To combat challenges in traditional systems, vendors began creating what are known as converged systems. These started as server-blade chassis and enclosures that include servers and networking equipment. Some later versions even include a pool of storage that can be assigned to servers. One of the best-known forms of convergence is via storage networking, specifically a storage protocol known as Fibre Channel over Ethernet (FCoE).
FCoE systems leverage special converged networking and storage adapters to allow servers to access Fibre Channel storage devices using a single set of Ethernet cables. The chief advantage to these converged systems is the ability to use very thin servers or blades to physically accommodate the number of hardware cards required to access external storage while still maintaining high speed access to the network.
While converged systems help reduce some data center cabling, they don't necessarily reduce the complexity of managing the data center overall. With converged systems, it is still necessary to manage servers, storage, and networking as separate components even if the connectivity between them has been consolidated.
HCI systems are rack-mounted devices that are typically no larger than a 1U or 2U rack-mounted server (approximately 3.5 inches high in a standard 19-inch rack). They look like small servers, yet they also bear a resemblance to a miniature blade chassis. These devices often have many hot-pluggable modules in the front and back for things like hard drives and server blades. Depending on the make and model of the HCI system, the device may only be tethered to your data center by four wires: two power cables and two Ethernet cables.
HCI represents the third generation of systems intended to simplify data center management. In the next section of this paper, we will explore how HCI systems deliver on that promise.
Taking away marketing terminology, at the most basic level an HCI system is simply a machine containing all the compute, storage, and networking resources to host a set of virtual machines. It's natural to wonder how this differs from every other server out there with local storage and a hypervisor. While an HCI system may look like a typical rack-mounted server, you won't manage it in the same way. HCI systems vary by vendor, but inside, you will typically find one or more small form-factor blade servers, a shared storage system, a central management module, and an Ethernet switch that connects everything inside together and then exposes the servers to the outside world. Finally, these server blades boot to a hypervisor that hosts virtual machines stored on the shared storage system thereby creating a virtual data center in a box.
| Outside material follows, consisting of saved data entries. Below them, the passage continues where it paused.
/-- The TYPEs that a command of the table serves. -/
def knownType (t : Nat) : Bool := [0x01, 0x03, 0x10, 0x20, 0x22, 0x24, 0x40, 0x42].contains t

/-- Frames at the front of the queue of a TYPE that no command serves are answered ERR_FORMAT within a session and dropped otherwise (R476). -/
def State.dropUnknown (s : State) : State :=
  s.rxFrames.foldl (fun (acc : State × Bool) f =>
    if acc.2 && !knownType (hType f) then
      (let t := acc.1.popFrame
       (if hNum f = 0 then t else t.serveFrame f, true))
    else (acc.1, false)) (s, true) |>.1

/-- The next frame in arrival order, where it is of a TYPE and Ranger serves (R482). -/
def State.frontOf (s : State) (type : Nat) : Option (State × FieldFrame) :=
  if !s.serves then none
  else
    let s := s.dropUnknown
    match s.rxFrames with
    | f :: _ => if hType f = type then some (s.popFrame, f) else none
    | [] => none

/-- HARIP_READ (R476). -/
def execHaripRead (s : State) : Host.Outcome State Fault Refusal :=
  match s.frontOf 0x01 with
  | some (t, f) => .next (t.serveFrame f)
  | none => .next s

/-- HARIP_WRITE (R456, R476). -/
def execHaripWrite (s : State) : Host.Outcome State Fault Refusal :=
  match s.frontOf 0x03 with
  | some (t, f) => .next (t.serveFrame f)
  | none => .next s

/-- CLOSE (R478). -/
def execClose (s : State) : Host.Outcome State Fault Refusal :=
  match s.frontOf 0x24 with
  | some (t, f) => .next (t.serveFrame f)
  | none => .next s

/-- ATTEST_REQ (R576, R577). -/
def execAttestReq (s : State) : Host.Outcome State Fault Refusal :=
  match s.frontOf 0x40 with
  | some (t, f) => .next (t.serveFrame f)
  | none => .next s

/-- ATTEST_GET (R576, R577). -/
def execAttestGet (s : State) : Host.Outcome State Fault Refusal :=
  match s.frontOf 0x42 with
  | some (t, f) => .next (t.serveFrame f)
  | none => .next s

/-- DISCOVER (R476, R484): PART_NUMBER, STEPPING, NODE_ID and DeviceId. -/
def execDiscover (s : State) : Host.Outcome State Fault Refusal :=
  match s.frontOf 0x10 with
  | none => .next s
  | some (t, f) =>
    if hNum f ≠ 0 then .next (t.serveFrame f)
    else if hLength f ≠ 0 then .next (t.sendPublic f 0x11 hFormat 0 [])
    else
      .next (t.sendPublic f 0x11 hOk 0 (leBytes 8 (t.objW 0x1001 1 0).toNat ++ leBytes 8 (t.objW 0x1001 1 1).toNat ++ leBytes 1 (t.obj 0x1001 2).toNat ++
        leBytes 1 (t.getF 0x1020 2 8 8) ++ [0, 0] ++ leBytes 4 (t.obj 0x7001 1).toNat))

/-! ## Sessions (R478 to R480) -/

/-- SESSION numbers in use. -/
def State.sessionsUsed (s : State) (n : Nat) : Bool := (s.sessionPlace n).isSome || s.halfOpen.any (fun h => h.num.toNat == n)

/-- The next free SESSION number after the last assigned; never 0 (R480). -/
def State.freeSession (s : State) : Nat :=
  (((List.range 10).map (fun i => (s.lastSession.toNat + i) % 65535 + 1)).find? (fun n => !s.sessionsUsed n)).getD 1

/-- `n` free words. -/
def drawWords (s : State) : Nat → List U64
  | 0 => []
  | n + 1 => drawWords s n ++ [Config.freeWord (s.free + n)]

/-- The exchange that a HELLO begins: ND, the ephemeral scalar and the keys (R478, R479). -/
def State.helloOpen (s : State) (f : FieldFrame) : State × HalfOpen × List Byte :=
  let body := hBody f
  let num := s.freeSession
  let nd := (drawWords s 4).flatMap (fun w => leBytes 8 w.toNat)
  let scalar : BitVec 384 := BitVec.ofNat 384 (ofLe ((drawWords s 10).drop 4 |>.flatMap (fun w => leBytes 8 w.toNat)))
  let s := { s with free := s.free + 10, lastSession := BitVec.ofNat 16 num }
  let first := leBytes 2 num ++ [0, 0] ++ nd ++ sliceBytes (Config.ephemeralPoint scalar) 0 96
  let rsp := first ++ sliceBytes (Config.ecdsaSign (Config.sha384 (body ++ first))) 0 96
  let z := Config.ecdhX (sliceBytes body 36 96) scalar
  let salt := sliceBytes body 4 32 ++ nd
  let key (label : String) : BitVec 256 := Config.hkdf salt z (label.toList.map (fun c => BitVec.ofNat 8 c.toNat))
  (s, { num := BitVec.ofNat 16 num, slot := body.getD 0 0, transcript := body ++ rsp, reqKey := key "Harip-v1 req", rspKey := key "Harip-v1 rsp" }, rsp)

/-- HELLO (R478, R480, R584): whether it is beyond 8 in this second is a free value (log entry 4). -/
def execHello (s : State) : Host.Outcome State Fault Refusal :=
  match s.frontOf 0x20 with
  | none => .next s
  | some (t, f) =>
    if hNum f ≠ 0 then .next (t.serveFrame f)
    else if hLength f ≠ 132 ∨ !lengthOk f false then .next (t.sendPublic f 0x21 hFormat 0 [])
    else if t.debugOpen then .next (t.sendPublic f 0x21 hBusy 0 [])
    else if bitOf t.drawn 0 then .next (t.advance.haripCount 7)
    else
      let x := t.advance.helloOpen f
      let open' := if 4 ≤ x.1.halfOpen.length then x.1.halfOpen.tail else x.1.halfOpen
      .next ({ x.1 with halfOpen := open' ++ [x.2.1] }.sendPublic f 0x21 hOk 0 x.2.2)

/-- The session idle longest. -/
def State.idlest (s : State) : Fin 4 :=
  ([0, 1, 2, 3] : List (Fin 4)).foldl (fun (b : Fin 4) (k : Fin 4) =>
    match s.session k.val, s.session b.val with
    | some x, some y => if x.used < y.used then k else b
    | _, _ => b) 0

/-- A session comes into force in a place of the table, with banked objects of its own (R454, R480). -/
def State.openSession (s : State) (k : Fin 4) (h : HalfOpen) : State :=
  let s := { s with
    dict := SMap.eraseAll s.dict (fun key => keyBank key == 10 + k.val)
    captures := SMap.set none s.captures (10 + k.val) none
    halfOpen := s.halfOpen.filter (fun x => x.num != h.num)
    sessionUse := s.sessionUse + 1 }
  (s.setSession k.val (some { num := h.num, slot := h.slot, reqKey := h.reqKey, rspKey := h.rspKey, high := 0, ran := 0, cache := [], count := 0,
                              used := s.sessionUse })).haripCount 8

/-- A FINISH checks: its signature under the key of its slot, and the slot's role (R478, R480). -/
def State.finishOk (s : State) (h : HalfOpen) (f : FieldFrame) : Bool :=
  let slot := h.slot.toNat
  hLength f == 96 && lengthOk f false && (let role := (s.slotRole slot).1; decide (1 ≤ role) && decide (role ≤ 3)) &&
  Config.ecdsaVerify (sliceBytes (s.recordBytes 0x2003 slot 12) 0 96) (Config.sha384 h.transcript) (hBody f)

/-- FINISH (R478, R480): with a full table the session idle longest is replaced where it has been idle for 10 s, a free value (log entry 4). -/
def execFinish (s : State) : Host.Outcome State Fault Refusal :=
  match s.frontOf 0x22 with
  | none => .next s
  | some (t, f) =>
    match t.halfOpen.find? (fun h => h.num.toNat == hNum f) with
    | none => if hNum f = 0 then .next t else .next (t.serveFrame f)
    | some h =>
      if !t.finishOk h f then
        .next ({ t with halfOpen := t.halfOpen.filter (fun x => x.num != h.num) }.sendPlain f 0x23 hAuth (hNum f) [])
      else
        let done (u : State) (k : Fin 4) : Host.Outcome State Fault Refusal :=
          let u := u.openSession k h
          .next (u.send (.field f.src (u.sealFrame f h.rspKey (hNum f) 0x23 hOk [])))
        match ([0, 1, 2, 3] : List (Fin 4)).find? (fun k => (t.session k.val).isNone) with
        | some k => done t k
        | none => if bitOf t.drawn 0 then done t.advance t.idlest else .next (t.advance.sendPlain f 0x23 hBusy (hNum f) [])
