/-! ## The Xannus links -/

/-- PortTraining (R332, R335, R341, R343 to R345, R348 to R350, R359, R361). A lost reference takes its four ports down to STATE 1; a training
frame's marker fixes polarity after three in a row, and its words are then answered on their lane; a trained lane sends 16 more frames and 64 IDLE blocks; a lane that fails its third training in service is marked;
a port comes up with every lane in its map; a reset port starts over; the second of two identical LANEMAP copies is acted on; 16 agreeing DESKEW
blocks bring a lane back into the map. Where the rules leave a point open it follows the model's readings in log entries 34 and 54. -/
def Obligations.PortTraining : Prop := ∀ (s : State) (p : PortId) (l : LaneIx),
  let pp := p.val
  let n := laneNum pp l.val
  let x := s.port pp
  let y := s.lane n
  let cleared : U64 := s.portCtrl pp &&& ~~~(BitVec.ofNat 64 0x8800)
  let restarts := bitOf (s.portCtrl pp) 0 = true ∧ bitOf (s.portCtrl pp) 1 = true
  (∀ (g : Fin 3) good, completesTo (.xrefChange g good) s (fun t =>
    t.xrefs = setBit s.xrefs g.val good ∧
    (∀ q, q < 12 → q / 4 = g.val → good = false → bitOf (s.portCtrl q) 0 = true → s.portState q ≠ 0 →
      t.portState q = 1 ∧ t.laneMap q = 0 ∧ t.port q = { Port.reset with tags := (s.port q).tags }) ∧
    (∀ q k, q < 12 → k < 8 → q / 4 = g.val → good = true → bitOf s.xrefs g.val = false → bitOf (s.portCtrl q) 0 = true → s.portState q = 1 →
      (t.lane (laneNum q k)).taps = presetTaps (fld (s.portCtrl q) 3 3) ∧ t.laneState q k = 1) ∧
    (∀ q, q < 12 → q / 4 ≠ g.val → t.port q = s.port q ∧ t.portState q = s.portState q) ∧ sameBytes s t)) ∧
  (∀ (mk c st : BitVec 32), let cmd : Instr := .trainingFrame p l mk ⟨c, st⟩
    let inv := (markerOf mk).getD y.inverted
    let k := match markerOf mk with | none => 0 | some v => if y.inverted = v then min 3 (y.markers + 1) else 1
    let right := fun (w : BitVec 32) => trainWordOf (if inv then ~~~w else w)
    let training := ∃ m, m < 8 ∧ (s.laneTraining pp m = true ∨ s.laneTesting pp m = true)
    (¬training → exec cmd s = .next s) ∧
    (training → k < 3 → completesTo cmd s (fun t =>
      t.lane n = { y with signal := true, markers := k, inverted := inv } ∧ (∀ j, j ≠ n → t.lane j = s.lane j) ∧
      t.portState pp = (if s.portState pp = 1 ∧ (List.range 8).all (fun j => j == l.val || (s.lane (laneNum pp j)).signal) = true then 2 else s.portState pp) ∧
      t = { s with dict := t.dict, lanes := t.lanes })) ∧
    (∀ w m, k = 3 → right st = some w → m = fld w 11 3 → s.laneTraining pp m = true → completesTo cmd s (fun t =>
      let z := t.lane (laneNum pp m)
      z.heard = true ∧ z.locked = (s.lane (laneNum pp m)).locked ∧
      ((s.lane (laneNum pp m)).heard = false →
        t.getF (0x7200 + laneNum pp m) 1 5 3 = l.val ∧ t.bit (0x7200 + laneNum pp m) 1 4 = inv) ∧
      z.farReady = (match right c with
        | some w => if bitOf w 9 then min 3 ((s.lane (laneNum pp m)).farReady + 1) else 0
        | none => 0) ∧
      (∀ w, right c = some w →
        z.taps = (laneAnswer (s.lane (laneNum pp m)) (s.laneTesting pp m) w).taps ∧
        z.status = (laneAnswer (s.lane (laneNum pp m)) (s.laneTesting pp m) w).status) ∧
      t.out = s.out ++ [.training pp m (trainWord z.control) (trainWord z.status)] ∧ t.ports = s.ports ∧ sameBytes s t))) ∧
  (∀ line, s.laneTraining pp l.val = true → bitOf y.control 9 = true → 3 ≤ y.farReady →
    let sent := fun (t : State) => linkOut t = linkOut s ++
      List.replicate 16 (.training pp l.val (trainWord y.control) (trainWord y.status)) ++
      List.replicate 64 (.block pp (portBlockWith x typeIdle 0 3 []))
    (∀ d, s.lineLocks n line = some d → completesTo (.laneTrained p l line) s (fun t =>
      let z := t.lane n
      z = { y with locked := true, deskew := (0, 0), descrambled := d, headers := [], scrambled := z.scrambled, codeBits := z.codeBits,
                   level := z.level } ∧
      (s.portUp pp = true → z.codeBits.length = 64 * 66 ∧ ∀ k, k ≠ n → t.lane k = s.lane k) ∧ sent t ∧
      t = { s with lanes := t.lanes, out := t.out })) ∧
    (s.lineLocks n line = none → s.portState pp = 2 → (∃ k, k < 8 ∧ (s.lane (laneNum pp k)).signal = true) → x.fails < 2 →
      completesTo (.laneTrained p l line) s (fun t =>
        (t.port pp).fails = x.fails + 1 ∧ t.portState pp = 1 ∧ t.reports = s.reports ∧ sameBytes s t))) ∧
  (∀ line, bitOf y.control 9 = false ∨ y.farReady < 3 → exec (.laneTrained p l line) s = .next s) ∧
  (s.laneTraining pp l.val = true → s.portUp pp = true → x.outLane = some (l, .retrain) →
    (y.fails < 2 → completesTo (.xanTrain p l) s (fun t =>
      (t.lane n).fails = y.fails + 1 ∧ (t.lane n).farReady = 0 ∧ (t.lane n).taps = y.taps ∧ t.ports = s.ports ∧ t.reports = s.reports)) ∧
    (2 ≤ y.fails → completesTo (.xanTrain p l) s (fun t =>
      t.port pp = { x with outLane := none, next := none, failed := some l } ∧ t.laneState pp l.val = 5 ∧
      t.bit (0x7200 + n) 1 12 = true ∧ t.bit (0x7100 + pp) 2 14 = true ∧ t.portCtrl pp = cleared ∧ bitOf (t.objW 0xA002 1 (31 + n / 64)) (n % 64) = true ∧
      t.reports = s.reports ++ [{ mkReport .xanTrain (pp / 3) none .lane n 0 with stands := portStands x }] ∧ sameBytes s t))) ∧
  (s.laneTraining pp l.val = false → exec (.xanTrain p l) s = .next s) ∧
  (s.portState pp ≠ 2 → exec (.portUp p) s = .next s) ∧
  (s.portState pp = 2 → (∀ k, k < 8 → (s.lane (laneNum pp k)).locked = true ∧ 16 ≤ (s.lane (laneNum pp k)).deskew.2) →
    completesTo (.portUp p) s (fun t =>
      t.portState pp = 3 ∧ t.laneMap pp = 0xFF ∧ (∀ k, k < 8 → t.laneState pp k = 2) ∧ (t.port pp).rxSeq = 0xFFF ∧ (t.port pp).rxq = [] ∧
      (x.txq = [] → (t.port pp).txSeq = 0 ∧ (t.port pp).retry = [] ∧
        linkOut t = linkOut s ++ List.replicate 3 (.block pp (BitVec.ofNat 64 (typeLaneMap + 256 * 0xFF)))) ∧ sameBytes s t)) ∧
  completesTo (.portReset p) s (fun t =>
    t.port pp = { Port.reset with tags := x.tags } ∧ t.laneMap pp = 0 ∧ t.portCtrl pp = cleared ∧
    (restarts → t.portState pp = 1) ∧ (¬restarts → t.portState pp = 0) ∧ (∀ q, q ≠ pp → t.port q = s.port q) ∧ sameBytes s t) ∧
  (∀ b w u, hears s pp b w u → fld w 0 8 = typeLaneMap →
    let x := u.port pp
    (x.last ≠ some w → exec (.laneMap p b) s = .next (u.setPort pp { x with last := some w, copies := 1 })) ∧
    (x.last = some w → x.copies ≠ 1 → exec (.laneMap p b) s = .next (u.setPort pp { x with last := none, copies := 0 })) ∧
    (x.last = some w → x.copies = 1 → (s.portUp pp = false ∨ ∀ k, k < 8 → s.laneMap pp / 2 ^ k % 2 = 1 → fld w (8 + k) 1 = 1) →
      completesTo (.laneMap p b) s (fun t => t.port pp = { x with copies := 2, rxNext := some (BitVec.ofNat 8 (fld w 8 8), true) } ∧
        (∀ q, q ≠ pp → t.port q = s.port q) ∧ t = { u with ports := t.ports })) ∧
    (x.last = some w → x.copies = 1 → s.portUp pp = true → x.outLane = none → x.failed = none → s.laneMap pp / 2 ^ l.val % 2 = 1 →
      fld w (8 + l.val) 1 = 0 → (∀ k, k < 8 → k ≠ l.val → s.laneMap pp / 2 ^ k % 2 = 1 → fld w (8 + k) 1 = 1) →
      completesTo (.laneMap p b) s (fun t => t.laneMap pp = s.laneMap pp &&& (0xFF ^^^ 2 ^ l.val) ∧ t.portState pp = 4 ∧
        t.laneState pp l.val = 3 ∧ (t.port pp).outLane = some (l, .retrain) ∧ sameBytes s t))) ∧
  (∀ b w u, hears s pp b w u → fld w 0 8 ≠ typeLaneMap → exec (.laneMap p b) s = .next u) ∧
  (∀ b w u, s.hearOn n b = (u, .control, w) → let slot := fld w 16 32
    let count := if 0 < y.deskew.2 ∧ slot = (y.deskew.1 + (if s.portUp pp then 7 else 1)) % 2 ^ 32 then y.deskew.2 + 1 else 1
    fld w 0 8 = typeDeskew → y.locked = true → s.laneMap pp / 2 ^ l.val % 2 = 0 →
    (count < 16 ∨ s.portUp pp = false → exec (.deskew p l b) s = .next (u.setLane n { u.lane n with deskew := (slot, count) })) ∧
    (16 ≤ count → s.portUp pp = true → x.outLane = some (l, .retrain) → x.next = none → completesTo (.deskew p l b) s (fun t =>
      t.laneMap pp = s.laneMap pp ||| 2 ^ l.val ∧ t.laneState pp l.val = 2 ∧ t.port pp = { x with outLane := none, txBlocks := 0 } ∧
      t.portCtrl pp = cleared ∧ sameBytes s t)))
Part of that design may sound familiar. Vendors have been producing blade chassis units that provide similar functions for over a decade. However, blade server chassis are unable to solve the bigger picture problems of operational management. For that, we have HCI. Here are a few areas that have helped propel HCI to the forefront of the battle for the data center:
The old saying "knowledge is power" may be true, but knowledge can only be powerful if you can find it and access it. For instance, in traditional systems we can see an incredible amount of detail about our servers, storage, and networking, but you typically must open several different management consoles to get the information. There is also the additional problem of aggregating information and correlating events between the different silos of hardware.
As previously mentioned, HCI systems include the compute, storage, and network resources within their chassis, and all of these resources are controlled by management modules within the HCI systems. This allows the HCI system vendor to provide administrators with a unified management interface that shows various resources, their current utilization, and potentially their expected capacity. This view has become known as the "single pane of glass" because you can manage all aspects of the virtual data center from a single screen.
HCI systems are designed to be the building blocks of your data center. Each chassis is a self-contained miniature data center with a set quantity of CPUs, RAM, storage, and network connections that can be provisioned to virtual workloads hosted and managed by HCI system software. Though the HCI systems have all the resources to allow them to stand on their own, they really shine when linked together.
Unlike traditional systems, expanding an HCI solution is an incremental process of installing an additional chassis as opposed to buying trays of storage, stacks of switches, or racks of servers. You can then configure the HCI management software to link the chassis together, expanding the hardware resource pools in unison. At the end of the expansion, the additional compute, storage, and networking resources in the new chassis become available to the virtual machines.
Most HCI vendors also allow virtual machines to leverage storage in different chassis thereby permitting a virtual machine to run in one chassis while its storage may exist in another. Consider a case where the CPU and RAM were fully utilized in one chassis, yet it had storage capacity that wasn't fully used. This process helps ensure the hardware in each chassis can be fully utilized. Some vendors have taken this approach even further by striping the storage across multiple chassis, resulting in significant performance gains each time you expand the HCI system because more disk devices are handling the storage I/O.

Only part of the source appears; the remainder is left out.